Customers are the most important thing in brand identity. Listen to them. In today’s world of social media and user-generated content, brands are shaped by them more than ever.
Even more important is what customers tell each other. According to a survey by Stackla, 79% of consumers say user-generated content affects their purchasing decisions. Blitzmetrics uses this content in a unique way called social amplification. When customers start creating content for you, you can amplify that content through social media to better promote your brand.
This user-generated content should also reflect the why, what, and how of the customer’s experience with your brand.
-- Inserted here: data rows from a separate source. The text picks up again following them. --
/-! ## Taking the coordinator's place (10 R316, 07 R229) -/

/-- An open change that the members report, carried on or abandoned with MISSING. -/
def State.resumeChange (s : State) (x : Proposal × List ReportMsg) : State :=
  let p := x.1
  let old := s.change p.id
  let ms : List ChangeMember := (List.range p.members.length).map fun i =>
    let r := x.2[i]?
    { berth := p.members.getD i 0, answer := some 0
      report := r.bind fun y => if y.outcome = 0 then none else some y.outcome, inForce := (r.map (·.inForce)).getD 0 }
  let base : Change := old.getD {}
  let committed := base.decided || ms.any fun m => m.report.isSome || m.inForce == 1
  let c : Change := { base with
    id := p.id, kind := p.kind, policy := p.policy, conservative := p.conservative, n := p.n, old := p.old, new_ := p.new_
    members := ms, status := .open_, coordBerth := s.berthField, decided := committed, roundAt := max base.roundAt p.n }
  let s1 := s.addChange c
  if !committed && decide (cycleOf p.n ≤ cycleOf s.pos + 2) then
    (ms.foldl (fun y m => y.sendMember m.berth (.abandon p.id 2)) s1).closeChange p.id .abandoned
  else s1
/-- COORDINATOR_TAKEOVER: 10 s after taking the role, what its members and the LANE holders answer is taken up. -/
def execCoordinatorTakeover (t : Nat) (roster : List RosterLane) (reports : List (Proposal × List ReportMsg)) (s : State) :
    Host.Outcome State Fault Refusal :=
  whenever s t (fun z => z.isCoordinator && elapsedO z.net.takeoverAt (10 * 10 ^ 9) z.now) fun z =>
    let z1 := { z with
      net := { z.net with takeoverAt := none }
      sound := { z.sound with roster := { z.sound.roster with lanes := roster, ready := true } } }
    reports.foldl (fun y x => y.resumeChange x) z1
/-- LANE roles held ACTIVE in the estate. -/
def State.lanesHeld (s : State) : Nat :=
  (s.knownRoles.filter fun r => roleKind r == 2 && (s.holderOf r).isSome).length
/-- Grants that are free now (07 R228). -/
def State.grantsFree (s : State) : Nat :=
  let r := s.sound.roster
  max 1 (r.share * s.lanesHeld / 1000) - (r.lanes.filter (·.out)).length
/-- A grant: SPRING.START to the lane's holder, with currents that the spec leaves open (log entry 62). -/
def State.grant (s : State) (l : RosterLane) : State :=
  let s1 := { s with
    fresh := s.fresh + 2
    sound := { s.sound with roster := { s.sound.roster with
      lanes := s.sound.roster.lanes.map fun (x : RosterLane) => if x.role == l.role then { x with out := true } else x } } }
  s1.sendRequest coordinatorRole l.role 0x0E01 1000000
    (layOut [f1 255, f4 (Config.freeNat s.fresh % 2 ^ 32), f4 (Config.freeNat (s.fresh + 1) % 2 ^ 32), f2 100, f1 24])
/-- SPRING_GRANT (07 R228): the lanes out are read, and due lanes granted within the share. -/
def execSpringGrant (t : Nat) (s : State) : Host.Outcome State Fault Refusal :=
  whenever s t (fun z => z.isCoordinator && z.sound.roster.ready && !(z.sound.roster.due z.now).isEmpty) fun z =>
    let z1 := (z.sound.roster.lanes.filter (·.out)).foldl (fun y l => y.sendRequest coordinatorRole l.role 0x0E03 1000000 (layOut [f1 255])) z
    ((z.sound.roster.due z.now).take z.grantsFree).foldl (fun y l => y.grant l) z1

end Sys2Proof.Machine
end

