-- ==== Sys2Proof/Machine/Fabric.lean ====
section
/-! DEFINITION. Chapter 13, the queue fabric and DMA: the QUEUE and DMA commands, and what a channel does. -/

namespace Sys2Proof.Machine

open Sys2Proof

/-! ## Queues (R376, R396) -/

/-- The 32 bytes of a context (R381). -/
def Queue.bytes (q : Queue) : List Byte :=
  leBytes 4 q.k ++ leBytes 1 (q.prod * 16 + q.cons) ++ leBytes 1 q.owner ++ leBytes 2 0 ++ leBytes 8 q.base
  ++ leBytes 4 q.threshold ++ leBytes 4 q.fullDrops ++ leBytes 4 q.ci ++ leBytes 4 q.pi
/-- QUEUE.CREATE (R376, R377, R396). -/
def execQueueCreate (src : Source) (q k prod cons thr : Nat) (s : State) : Host.Outcome State Fault Refusal :=
  runCommand src 0x1C01 (fun z => checked z
    [ (within 1024 32767 q && within 3 16 k && within 1 2 prod && within 1 2 cons && decide (thr ≤ 2 ^ k), stInvalidArg)
    , ((z.queue q).k == 0, stQueueInUse), (z.mbox.hostLinked || (prod == 1 && cons == 1), stHostAbsent) ]
    (match z.createQueue q k prod cons thr 0 true with
    | none => refuse z stNoSpace
    | some y => okWith y [f8 (y.queue q).base])) s
/-- A started descriptor names the queue as its completion queue. -/
def State.cqUsed (s : State) (q : Nat) : Bool :=
  (List.range 64).any fun c => let x := s.channel c
    (x.started || x.held.isSome) && (match x.desc with | none => false | some d => d.cq == q)
/-- QUEUE.DESTROY (R396). -/
def execQueueDestroy (src : Source) (q : Nat) (s : State) : Host.Outcome State Fault Refusal :=
  runCommand src 0x1C02 (fun z => checked z
    [ (decide (q < 32768), stInvalidArg), (decide (1024 ≤ q) && (z.queue q).owner == 0, stQueueOwned)
    , ((z.queue q).k != 0, stNotFound), (!z.cqUsed q, stCqInUse) ] (ok (z.destroyQueue q))) s
/-- The queue is the HP target of a controller: its THRESHOLD is held at 1 (15 R435). -/
def State.holdsHp (s : State) (q : Nat) : Bool := [0, 1].any fun k => (s.canCtl k).cfg.any fun c => c.hp == .queue q
/-- QUEUE.THRESHOLD_SET (R380, R396). -/
def execQueueThresholdSet (src : Source) (q thr : Nat) (s : State) : Host.Outcome State Fault Refusal :=
  runCommand src 0x1C03 (fun z => checked z
    [ (decide (q < 32768), stInvalidArg), (decide (1024 ≤ q), stQueueOwned), ((z.queue q).k != 0, stNotFound)
    , (decide (thr ≤ (z.queue q).size), stInvalidArg) ]
    (ok (z.updQueue q fun x => { x with threshold := if z.holdsHp q then 1 else thr }))) s
/-- QUEUE.STATUS (R381, R396). -/
def execQueueStatus (src : Source) (q : Nat) (s : State) : Host.Outcome State Fault Refusal :=
  runCommand src 0x1C04 (fun z => checked z [(decide (q < 32768), stInvalidArg), ((z.queue q).k != 0, stNotFound)]
    (okWith z [.struct (z.queue q).bytes])) s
People react well to hearing the stories of how others with similar problems had their lives changed by interacting with brands, and as the data above shows, these stories tend to drive and motivate purchases.
According to HomeGrounds CEO Alex Mastin, “Matching customer actions and pace by continually testing messages and design helps maintain a fresh perspective and resists a static branding model that could result in poor performance over time.”
Brand differentiation strategy maintenance
As a company grows, its entrepreneurial spirit wanes. They become locked into methods and processes of doing things that may or may not be beneficial for maintaining their distinction amongst their competitors. That’s why competing on story vs. features is so important.
But sometimes, even these stories need to adapt to this growth.
One way to do this like a big company is to plan for and be open to adaptation. Make that a policy. Keep small, focused groups with big goals and entrepreneurial mindsets. Let them take risks.
Companies as big as 3M and Amazon also cross-pollinate their teams with innovators from other departments. This allows for disruption in group-think and a potential to break commonly held norms.
Changing the story, values, or norms of a company will also demand that leadership clearly defines the reason for updating the narrative. Leadership needs clarity and consistency to maintain this new direction.
Slowly implementing this change also helps. For example, eBay once decided to change its logo. After putting the new logo on their site, their customers complained. They hated it. They wanted the old logo back.
eBay returned their old logo to the site, but still determined to have the new one implemented. They devised a strategy to implement the new logo slowly, over time. They slowly changed colors and design elements, until finally after several of these small changes, they ended up with their new in place.
This time, no one even noticed, and if they did, they didn’t care. eBay had successfully conditioned their customers to accept the change through slow calculated iterations rather than massive disruption.
Relationships: one of the best ways to keep differentiating (and keep your customers)
The very best way to maintain your difference is to continue to maintain and build relationships with your customers.
As mentioned above, personal branding gives a brand character that can help us to do just that. Cementing these relationships with people not only helps you maintain brand differentiation it also helps you retain your customers.
People have basic needs. They want to feel valued and appreciated. Build deep relationships with your customers. Then they see you as a friend and not as someone that is just trying to extract value from them.
Keep telling stories, keep building value in people’s lives.